Problem details:
Search the data below for the string "searchAt" and copy all lines where it shows up.

Information provided:
= Beginning of Section =

-- ==== Sys2Proof/Machine/Dispatch.lean ====
section
/-! DEFINITION. One arm per command of spec/opcode_table.json, in the table's order: each calls its meaning. -/
namespace Sys2Proof.Machine
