/-- What the mode does by itself at S(n) (R417, R422 to R440, R443, R447): precharge ends or times out, a run mode starts or does not, the grid coasts
and returns, overload ends in SAFE, a drive finds its motor, its links recover, the brake and a feedback fail, a dwell ends.
Where the spec leaves a choice, the model's: log entries 32, 116, 118, 125. -/
def Obligations.ModeMachine : Prop :=
  (∀ (s b : State) (t : Nat), b = s.begin t → b.decides = true → b.inSub 1 9 = true → s.mode.cnt.stepAt + s.mp.preTmaxS * Config.sec ≤ b.now →
    b.activeCovered = false → Gives (.prechargeP1Timeout t) s [.free, .clk, .lane, .seam, .edg, .bnc, .bal, .evs, .mode, .modeQ, .adc, .cmp, .mesh]
      (SafeBy ((16, 0) :: b.rowCauses) b.now)) ∧
  (∀ (s b : State) (t : Nat), b = s.begin t → b.decides = true → b.inSub 1 10 = true → s.mode.cnt.stepAt + s.mp.mainTMs * Config.ms ≤ b.now →
    b.activeCovered = false → Gives (.prechargeP2Timeout t) s [.free, .clk, .lane, .seam, .edg, .bnc, .bal, .evs, .mode, .modeQ, .adc, .cmp, .mesh]
      (SafeBy ((16, 0) :: b.rowCauses) b.now)) ∧
  (∀ (s b : State) (t : Nat), b = s.begin t → b.timeline = true → b.inSub 1 11 = true → s.mode.cnt.stepAt + 50 * Config.ms ≤ b.now →
    Gives (.prechargeRelayOff t) s [.mode] fun u => u.mode.cnt.relayOff = true ∧ u.mode.mode = s.mode.mode ∧ u.mode.sub = s.mode.sub) ∧
  (∀ (s b : State) (t : Nat), b = s.begin t → b.decides = true → b.inSub 1 11 = true → s.mode.cnt.stepAt + 100 * Config.ms ≤ b.now →
    Gives (.prechargeComplete t) s [.clk, .lane, .seam, .edg, .bnc, .bal, .mode, .modeQ, .adc] fun u => u.mode.mode = 2 ∧ u.mode.target = s.mode.target ∧
      u.mode.sub = (if 3 ≤ s.mode.target then 1 else 0) ∧ (3 ≤ s.mode.target → u.mode.cnt.targetAt = b.now)) ∧
  (∀ (s b : State) (t : Nat), b = s.begin t → b.decides = true → b.inSub 2 1 = true → s.mode.cnt.targetAt + s.mp.startMaxMs * Config.ms ≤ b.now →
    Gives (.startMaxExpiry t) s [.bnc, .mode] fun u => u.mode.mode = 2 ∧ u.mode.sub = 0 ∧ u.mode.target = 2 ∧ u.mode.evt.testBit 7 = true) ∧
  (∀ (s b : State) (t : Nat), b = s.begin t → b.decides = true → b.inSub 2 1 = true → b.startOk = true →
    Gives (.runStartConditions t) s [.clk, .lane, .seam, .edg, .bnc, .bal, .mode, .modeQ, .adc] fun u => u.mode.mode = s.mode.target ∧
      u.mode.sub = (if s.mode.target = 6 then 6 else 2)) ∧
  (∀ (s b : State) (t : Nat), b = s.begin t → b.decides = true → b.inSub 3 2 = true → s.mp.coastDet ≤ s.mode.cnt.coast →
    Gives (.gridCoastDetect t) s [.bnc, .mode] fun u => u.mode.mode = 3 ∧ u.mode.sub = 4 ∧ u.mode.evt.testBit 4 = true ∧ u.mode.cnt.coastAt = b.now) ∧
  (∀ (s b : State) (t : Nat), b = s.begin t → b.decides = true → b.inSub 3 4 = true → b.periodsOf (s.mp.retTMs * Config.ms) ≤ s.mode.cnt.ret →
    Gives (.gridReturn t) s [.bnc, .mode] fun u => u.mode.mode = 3 ∧ u.mode.sub = 5 ∧ u.mode.cnt.resync = 0) ∧
  (∀ (s b : State) (t : Nat), b = s.begin t → b.decides = true → b.inSub 3 5 = true → s.mp.resyncN ≤ s.mode.cnt.resync →
    Gives (.resyncComplete t) s [.bnc, .mode] fun u => u.mode.mode = 3 ∧ u.mode.sub = 2 ∧ u.mode.evt.testBit 3 = true) ∧
  (∀ (s b : State) (t : Nat), b = s.begin t → b.decides = true → b.inSub 3 4 = true ∨ b.inSub 3 5 = true →
    s.mode.cnt.coastAt + s.mp.coastMaxMs * Config.ms ≤ b.now → b.activeCovered = false →
    Gives (.coastMaxExpiry t) s [.free, .clk, .lane, .seam, .edg, .bnc, .bal, .evs, .mode, .modeQ, .adc, .cmp, .mesh]
      (SafeBy ((14, 0) :: b.rowCauses) b.now)) ∧
  (∀ (s b : State) (t : Nat), b = s.begin t → b.decides = true → s.mode.mode = 4 ∨ s.mode.mode = 5 →
    b.periodsOf (s.mp.limTMs * Config.ms) ≤ s.mode.cnt.lim → b.activeCovered = false →
    Gives (.overloadCount t) s [.free, .clk, .lane, .seam, .edg, .bnc, .bal, .evs, .mode, .modeQ, .adc, .cmp, .mesh]
      (SafeBy ((15, 0) :: b.rowCauses) b.now)) ∧
  (∀ (s b : State) (t : Nat), b = s.begin t → b.decides = true → b.driveSub 6 = true → s.dp.fsN ≤ s.mode.cnt.fs →
    Gives (.flyingStartFound t) s [.bnc, .mode] fun u => u.mode.mode = s.mode.mode ∧ u.mode.sub = 7 ∧ u.mode.fsF = (s.mvar s.mv.fsF).getD 0 ∧
      u.mode.cnt.catchAt = b.now) ∧
  (∀ (s b : State) (t : Nat), b = s.begin t → b.decides = true → b.driveSub 6 = true → s.mode.cnt.searchAt + s.dp.fsTmaxMs * Config.ms ≤ b.now →
    Gives (.fsTmaxExpiry t) s [.clk, .lane, .seam, .edg, .bnc, .bal, .evs, .mode, .modeQ, .adc] fun u =>
      if s.dp.assumeStop then u.mode.mode = s.mode.mode ∧ u.mode.sub = 7 ∧ u.mode.fsF = 0 ∧ u.mode.cnt.catchAt = b.now
      else u.mode.mode = 2 ∧ u.mode.sub = 0 ∧ u.mode.target = 2 ∧ u.mode.evt.testBit 6 = true) ∧
  (∀ (s b : State) (t : Nat), b = s.begin t → b.decides = true → b.driveSub 7 = true → s.mode.cnt.catchAt + s.dp.catchTMs * Config.ms ≤ b.now →
    Gives (.catchTExpiry t) s [.bnc, .mode] fun u => u.mode.mode = s.mode.mode ∧ u.mode.sub = 2) ∧
  (∀ (s b : State) (t : Nat), b = s.begin t → b.decides = true → b.driveSub 4 = true → 1000 ≤ s.mode.cnt.low →
    Gives (.driveCoastEnd t) s [.bnc, .mode] fun u => u.mode.mode = s.mode.mode ∧ u.mode.sub = 6 ∧ u.mode.cnt.searchAt = b.now ∧ u.mode.cnt.fs = 0) ∧
  (∀ (s b : State) (t : Nat), b = s.begin t → b.decides = true → s.mode.mode = 7 → s.dp.zeroT ≤ s.mode.cnt.zero →
    Gives (.zeroSpeedCount t) s [.clk, .lane, .seam, .edg, .bnc, .bal, .mode, .modeQ, .adc] fun u => u.mode.mode = 2 ∧ u.mode.sub = 0) ∧
  (∀ (s b : State) (t j : Nat), b = s.begin t → b.decides = true → s.mode.brkFault = false → s.dp.brkOut = some j →
    b.periodsOf (s.dp.brkCheckUs * Config.us) ≤ s.mode.cnt.brk →
    Gives (.brkFault t) s [.bnc, .evs, .mode] fun u => u.mode.brkFault = true ∧ u.mode.evt.testBit 5 = true) ∧
  (∀ (s b : State) (t k w : Nat) (x : FbWatch), b = s.begin t → b.decides = true → b.watch k w = some x → x.lost = false → b.fbOver x = true →
    b.fbLive x = true → b.mode.mode ≠ 0 → b.mode.mode ≠ 8 → b.activeCovered = false → 1 < (b.inputDecl k w).cls → (∀ y ∈ s.mode.fb, y.onAlt = false) →
    Gives (.feedbackLost t k w) s [.free, .clk, .lane, .seam, .edg, .bnc, .bal, .evs, .mode, .modeQ, .adc, .cmp, .mesh] fun u =>
      u.mode.mode = 8 ∧ u.mode.reason = 10 ∧ u.mode.index = k * 512 + w) ∧
  (∀ (s b : State) (t k w : Nat) (x : FbWatch), b = s.begin t → b.decides = true → b.watch k w = some x → x.lost = false → b.fbOver x = true →
    b.fbLive x = true → (b.inputDecl k w).cls = 0 → (∀ y ∈ s.mode.fb, y.onAlt = false) →
    Gives (.feedbackLost t k w) s [.bnc, .mode] fun u =>
      u.mode.mode = s.mode.mode ∧ u.mode.fbLost = k * 512 + w ∧ u.mode.evt.testBit 2 = true) ∧
  (∀ (s b : State) (t k : Nat), b = s.begin t → b.decides = true → (at' s.mode.sps k {}).dwell = 1 →
    Gives (.dwellEnd t k) s [.bnc, .mode] fun u => u.mode.sps = modAt s.mode.sps k fun p => { p with
      dwell := 0 })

= End of Section =

Answer space:
  (∀ (s b : State) (t : Nat), b = s.begin t → b.decides = true → b.driveSub 6 = true → s.mode.cnt.searchAt + s.dp.fsTmaxMs * Config.ms ≤ b.now →
    Gives (.driveCoastEnd t) s [.bnc, .mode] fun u => u.mode.mode = s.mode.mode ∧ u.mode.sub = 6 ∧ u.mode.cnt.searchAt = b.now ∧ u.mode.cnt.fs = 0) ∧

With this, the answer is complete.